_Task brief:_ Transcribe the records underneath word for word, and leave no line out.

---------- Dataset records

-- ==== Sys2Proof/Machine/VecValue.lean ====
section
/-!
DEFINITION. What a vector instruction checks, reads, computes and writes (05_vector_engine.md, R100 to R115).
-/
namespace Sys2Proof.Machine

/-- The fields of a vector instruction (R101). -/
structure VFields where
  op : Nat
  fmt : Nat
  fmt2 : Nat
  rd : Nat
  ra : Nat
  rb : Nat
  count : Nat
  mask : Nat
  md : Nat
  ximm : Bool
  isrc : Bool
  rnd : Nat
  sub : Nat
  sn : Nat
  deriving DecidableEq, Repr

def vFields (w : Nat) : VFields :=
  { op := bits w 63 56, fmt := bits w 55 52, fmt2 := bits w 51 48, rd := bits w 47 44, ra := bits w 43 40,
    rb := bits w 39 36, count := bits w 35 23, mask := bits w 22 20, md := bits w 19 17, ximm := bit w 16,
    isrc := bit w 15, rnd := bits w 14 13, sub := bits w 11 8, sn := bits w 7 3 }

/-- The operations of R110, by class. -/
def vBinary (op : Nat) : Bool := decide (0x80 ≤ op) && decide (op ≤ 0x85) || op == 0x90 || op == 0x91
def vUnary (op : Nat) : Bool := decide (0x86 ≤ op) && decide (op ≤ 0x8B) || op == 0x8D || op == 0x8E
def vMove (op : Nat) : Bool := op == 0x92 || op == 0x93
def vMaskOp (op : Nat) : Bool := op == 0x94 || op == 0x95 || op == 0x96
def vSum (op : Nat) : Bool := op == 0xA0 || op == 0xA1 || op == 0xA4
def vExtreme (op : Nat) : Bool := op == 0xA2 || op == 0xA3
def vReduce (op : Nat) : Bool := vSum op || vExtreme op

/-- The operations that round (R110). -/
def vRounds (op : Nat) : Bool :=
  (decide (0x80 ≤ op) && decide (op ≤ 0x83)) || (decide (0x88 ≤ op) && decide (op ≤ 0x8E)) || vSum op

/-- Byte width of the plain formats and of W96. -/
def vWidth (fmt : Nat) : Nat :=
  match fmt with
  | 0 => 4 | 1 => 2 | 2 => 2 | 3 => 8 | 0xB => 12 | _ => 1

/-- The format code of what the operation writes. -/
def VFields.outFmt (f : VFields) : Nat :=
  if f.op == 0x8D || vSum f.op then f.fmt2 else if f.op == 0x8E then 0 else f.fmt

/-- Lanes of a format (R100). -/
def vLanes (fmt : Nat) : Nat :=
  match fmt with
  | 0 => 64 | 3 => 16 | _ => 128

/-- The runs of scratchpad bytes an instruction reads: base register value and length. -/
def VFields.reads (f : VFields) (q : QEntry) : List (Nat × Nat) :=
  if f.op == 0x94 || f.op == 0x96 then []
  else if f.op == 0x95 then [(q.a f.ra, ceilDiv f.count 8)]
  else
    let n := f.count * vWidth f.fmt
    [(q.a f.ra, n)] ++ (if vBinary f.op && !f.ximm then [(q.a f.rb, n)] else [])
      ++ (if f.op == 0x83 then [(q.a f.rd, n)] else [])

/-- The run it writes. The two words of `VRMOMENT` are one run, and a reduction with count 0 writes no byte, so neither its
range nor its overlap is checked (DESIGN CHOICE, log entry 106). -/
def VFields.writes (f : VFields) (q : QEntry) : List (Nat × Nat) :=
  if f.op == 0x94 || f.op == 0x95 || f.op == 0x90 then []
  else if f.op == 0x96 then [(q.a f.rd, ceilDiv f.count 8)]
  else if vReduce f.op then
    [(q.a f.rd, if f.count = 0 then 0 else vWidth f.outFmt * (if f.op == 0xA4 then 2 else 1))]
  else [(q.a f.rd, f.count * vWidth f.outFmt)]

--------------------

_Response below:_
-- ==== Sys2Proof/Machine/VecValue.lean ====
section
/-!
DEFINITION. What a vector instruction checks, reads, computes and writes (05_vector_engine.md, R100 to R115).
-/
namespace Sys2Proof.Machine

/-- The fields of a vector instruction (R101). -/
structure VFields where
  op : Nat
  fmt : Nat
  fmt2 : Nat
  rd : Nat
  ra : Nat
  rb : Nat
  count : Nat
  mask : Nat
  md : Nat
  ximm : Bool
  isrc : Bool
  rnd : Nat
  sub : Nat
  sn : Nat
  deriving DecidableEq, Repr

def vFields (w : Nat) : VFields :=
  { op := bits w 63 56, fmt := bits w 55 52, fmt2 := bits w 51 48, rd := bits w 47 44, ra := bits w 43 40,
    rb := bits w 39 36, count := bits w 35 23, mask := bits w 22 20, md := bits w 19 17, ximm := bit w 16,
    isrc := bit w 15, rnd := bits w 14 13, sub := bits w 11 8, sn := bits w 7 3 }

/-- The operations of R110, by class. -/
def vBinary (op : Nat) : Bool := decide (0x80 ≤ op) && decide (op ≤ 0x85) || op == 0x90 || op == 0x91
def vUnary (op : Nat) : Bool := decide (0x86 ≤ op) && decide (op ≤ 0x8B) || op == 0x8D || op == 0x8E
def vMove (op : Nat) : Bool := op == 0x92 || op == 0x93
def vMaskOp (op : Nat) : Bool := op == 0x94 || op == 0x95 || op == 0x96
def vSum (op : Nat) : Bool := op == 0xA0 || op == 0xA1 || op == 0xA4
def vExtreme (op : Nat) : Bool := op == 0xA2 || op == 0xA3
def vReduce (op : Nat) : Bool := vSum op || vExtreme op

/-- The operations that round (R110). -/
def vRounds (op : Nat) : Bool :=
  (decide (0x80 ≤ op) && decide (op ≤ 0x83)) || (decide (0x88 ≤ op) && decide (op ≤ 0x8E)) || vSum op

/-- Byte width of the plain formats and of W96. -/
def vWidth (fmt : Nat) : Nat :=
  match fmt with
  | 0 => 4 | 1 => 2 | 2 => 2 | 3 => 8 | 0xB => 12 | _ => 1

/-- The format code of what the operation writes. -/
def VFields.outFmt (f : VFields) : Nat :=
  if f.op == 0x8D || vSum f.op then f.fmt2 else if f.op == 0x8E then 0 else f.fmt

/-- Lanes of a format (R100). -/
def vLanes (fmt : Nat) : Nat :=
  match fmt with
  | 0 => 64 | 3 => 16 | _ => 128

/-- The runs of scratchpad bytes an instruction reads: base register value and length. -/
def VFields.reads (f : VFields) (q : QEntry) : List (Nat × Nat) :=
  if f.op == 0x94 || f.op == 0x96 then []
  else if f.op == 0x95 then [(q.a f.ra, ceilDiv f.count 8)]
  else
    let n := f.count * vWidth f.fmt
    [(q.a f.ra, n)] ++ (if vBinary f.op && !f.ximm then [(q.a f.rb, n)] else [])
      ++ (if f.op == 0x83 then [(q.a f.rd, n)] else [])

/-- The run it writes. The two words of `VRMOMENT` are one run, and a reduction with count 0 writes no byte, so neither its
range nor its overlap is checked (DESIGN CHOICE, log entry 106). -/
def VFields.writes (f : VFields) (q : QEntry) : List (Nat × Nat) :=
  if f.op == 0x94 || f.op == 0x95 || f.op == 0x90 then []
  else if f.op == 0x96 then [(q.a f.rd, ceilDiv f.count 8)]
  else if vReduce f.op then
    [(q.a f.rd, if f.count = 0 then 0 else vWidth f.outFmt * (if f.op == 0xA4 then 2 else 1))]
  else [(q.a f.rd, f.count * vWidth f.outFmt)]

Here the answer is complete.